This thread is getting on a little bit .. so feel free to ignore me if you've come to a resolution and aren't paying attention.

I've got a more recent root port but have recently managed to solve all my boot (and re-boot) problems with a graphics card in a 6th gen root port and am interested to see if it generalizes. Takes a bit of work to see this as a DMA error but you can easily eliminate almost all the boot (obviously not re-boot) problems if you pass this kernel param to the host:

pci=pcie_bus_peer2peer

You may need to add realloc=on or realloc=off but it's usually link negotiation code in VM bios / drivers breaking my boots and link width negotiation in power management that kills my links. The above is all about getting neutral link parameters that are likely to be what you get when you reset a link or stuff 0 in the CTL, and that are so neutral you can cross-device DMA (not sure what does that anyway). Doesn't hurt to switch off power management in the bios just in case .. as most is purely handled in the bios with my board.

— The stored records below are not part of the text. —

/-! ### State.updStream -/

@[simp] theorem State.updStream_pending (s : State) (n : Nat) (f : Stream → Stream) : (s.updStream n f).pending = s.pending := rfl
@[simp] theorem State.updStream_build (s : State) (n : Nat) (f : Stream → Stream) : (s.updStream n f).build = s.build := rfl
@[simp] theorem State.updStream_host (s : State) (n : Nat) (f : Stream → Stream) : (s.updStream n f).host = s.host := rfl
@[simp] theorem State.updStream_stnMem (s : State) (n : Nat) (f : Stream → Stream) : (s.updStream n f).stnMem = s.stnMem := rfl
@[simp] theorem State.updStream_out (s : State) (n : Nat) (f : Stream → Stream) : (s.updStream n f).out = s.out := rfl
@[simp] theorem State.updStream_fresh (s : State) (n : Nat) (f : Stream → Stream) : (s.updStream n f).fresh = s.fresh := rfl
@[simp] theorem State.updStream_mqi (s : State) (n : Nat) (f : Stream → Stream) : (s.updStream n f).mqi = s.mqi := rfl
@[simp] theorem State.updStream_fns (s : State) (n : Nat) (f : Stream → Stream) : (s.updStream n f).fns = s.fns := rfl
@[simp] theorem State.updStream_queues (s : State) (n : Nat) (f : Stream → Stream) : (s.updStream n f).queues = s.queues := rfl
@[simp] theorem State.updStream_cmds (s : State) (n : Nat) (f : Stream → Stream) : (s.updStream n f).cmds = s.cmds := rfl
@[simp] theorem State.updStream_admitted (s : State) (n : Nat) (f : Stream → Stream) : (s.updStream n f).admitted = s.admitted := rfl
@[simp] theorem State.updStream_arb (s : State) (n : Nat) (f : Stream → Stream) : (s.updStream n f).arb = s.arb := rfl
@[simp] theorem State.updStream_ctxs (s : State) (n : Nat) (f : Stream → Stream) : (s.updStream n f).ctxs = s.ctxs := rfl
@[simp] theorem State.updStream_parts (s : State) (n : Nat) (f : Stream → Stream) : (s.updStream n f).parts = s.parts := rfl
@[simp] theorem State.updStream_fences (s : State) (n : Nat) (f : Stream → Stream) : (s.updStream n f).fences = s.fences := rfl
@[simp] theorem State.updStream_edges (s : State) (n : Nat) (f : Stream → Stream) : (s.updStream n f).edges = s.edges := rfl
@[simp] theorem State.updStream_grf (s : State) (n : Nat) (f : Stream → Stream) : (s.updStream n f).grf = s.grf := rfl
@[simp] theorem State.updStream_tags (s : State) (n : Nat) (f : Stream → Stream) : (s.updStream n f).tags = s.tags := rfl
@[simp] theorem State.updStream_waiting (s : State) (n : Nat) (f : Stream → Stream) : (s.updStream n f).waiting = s.waiting := rfl
@[simp] theorem State.updStream_xlt (s : State) (n : Nat) (f : Stream → Stream) : (s.updStream n f).xlt = s.xlt := rfl
@[simp] theorem State.updStream_postbags (s : State) (n : Nat) (f : Stream → Stream) : (s.updStream n f).postbags = s.postbags := rfl
@[simp] theorem State.updStream_keys (s : State) (n : Nat) (f : Stream → Stream) : (s.updStream n f).keys = s.keys := rfl
@[simp] theorem State.updStream_tables (s : State) (n : Nat) (f : Stream → Stream) : (s.updStream n f).tables = s.tables := rfl
@[simp] theorem State.updStream_streams (s : State) (n : Nat) (f : Stream → Stream): (s.updStream n f).streams = Tab.upd s.streams n f := rfl
@[simp] theorem State.updStream_evc (s : State) (n : Nat) (f : Stream → Stream) : (s.updStream n f).evc = s.evc := rfl
@[simp] theorem State.updStream_eps (s : State) (n : Nat) (f : Stream → Stream) : (s.updStream n f).eps = s.eps := rfl
@[simp] theorem State.updStream_stns (s : State) (n : Nat) (f : Stream → Stream) : (s.updStream n f).stns = s.stns := rfl
@[simp] theorem State.updStream_want (s : State) (n : Nat) (f : Stream → Stream) : (s.updStream n f).want = s.want := rfl
@[simp] theorem State.updStream_rst (s : State) (n : Nat) (f : Stream → Stream) : (s.updStream n f).rst = s.rst := rfl
@[simp] theorem State.updStream_rcv (s : State) (n : Nat) (f : Stream → Stream) : (s.updStream n f).rcv = s.rcv := rfl
@[simp] theorem State.updStream_cores (s : State) (n : Nat) (f : Stream → Stream) : (s.updStream n f).cores = s.cores := rfl
@[simp] theorem State.updStream_links (s : State) (n : Nat) (f : Stream → Stream) : (s.updStream n f).links = s.links := rfl
@[simp] theorem State.updStream_cxSel (s : State) (n : Nat) (f : Stream → Stream) : (s.updStream n f).cxSel = s.cxSel := rfl
@[simp] theorem State.updStream_pwr (s : State) (n : Nat) (f : Stream → Stream) : (s.updStream n f).pwr = s.pwr := rfl
@[simp] theorem State.updStream_opts (s : State) (n : Nat) (f : Stream → Stream) : (s.updStream n f).opts = s.opts := rfl
@[simp] theorem State.updStream_shadow (s : State) (n : Nat) (f : Stream → Stream) : (s.updStream n f).shadow = s.shadow := rfl
@[simp] theorem State.updStream_nvm (s : State) (n : Nat) (f : Stream → Stream) : (s.updStream n f).nvm = s.nvm := rfl
@[simp] theorem State.updStream_spi (s : State) (n : Nat) (f : Stream → Stream) : (s.updStream n f).spi = s.spi := rfl
@[simp] theorem State.updStream_logAt (s : State) (n : Nat) (f : Stream → Stream) : (s.updStream n f).logAt = s.logAt := rfl
@[simp] theorem State.updStream_logSeq (s : State) (n : Nat) (f : Stream → Stream) : (s.updStream n f).logSeq = s.logSeq := rfl
@[simp] theorem State.updStream_fuses (s : State) (n : Nat) (f : Stream → Stream) : (s.updStream n f).fuses = s.fuses := rfl
@[simp] theorem State.updStream_fw (s : State) (n : Nat) (f : Stream → Stream) : (s.updStream n f).fw = s.fw := rfl
@[simp] theorem State.updStream_rails (s : State) (n : Nat) (f : Stream → Stream) : (s.updStream n f).rails = s.rails := rfl
@[simp] theorem State.updStream_age (s : State) (n : Nat) (f : Stream → Stream) : (s.updStream n f).age = s.age := rfl
@[simp] theorem State.updStream_life (s : State) (n : Nat) (f : Stream → Stream) : (s.updStream n f).life = s.life := rfl
@[simp] theorem State.updStream_incr (s : State) (n : Nat) (f : Stream → Stream) : (s.updStream n f).incr = s.incr := rfl
@[simp] theorem State.updStream_mgt (s : State) (n : Nat) (f : Stream → Stream) : (s.updStream n f).mgt = s.mgt := rfl
@[simp] theorem State.updStream_tray (s : State) (n : Nat) (f : Stream → Stream) : (s.updStream n f).tray = s.tray := rfl
@[simp] theorem State.updStream_ltpTakes (s : State) (n : Nat) (f : Stream → Stream) : (s.updStream n f).ltpTakes = s.ltpTakes := rfl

You also should bind pci-stub to the root port (things always hide in the pcieport driver) and try switching off the D3 state that vfio puts cards in as well. Even though everything is supposed to support D3 .. I'm 100% certain quite a lot doesn't support it 100% especially both hot and cold sustained D3 - which I'm sympathetic to as I feel like that when I wake up too. I am old enough to have positive memories of teletext but I've yet to have a positive feeling (or visual experience) involving VGA so I always turn support for it off in vfio-pci.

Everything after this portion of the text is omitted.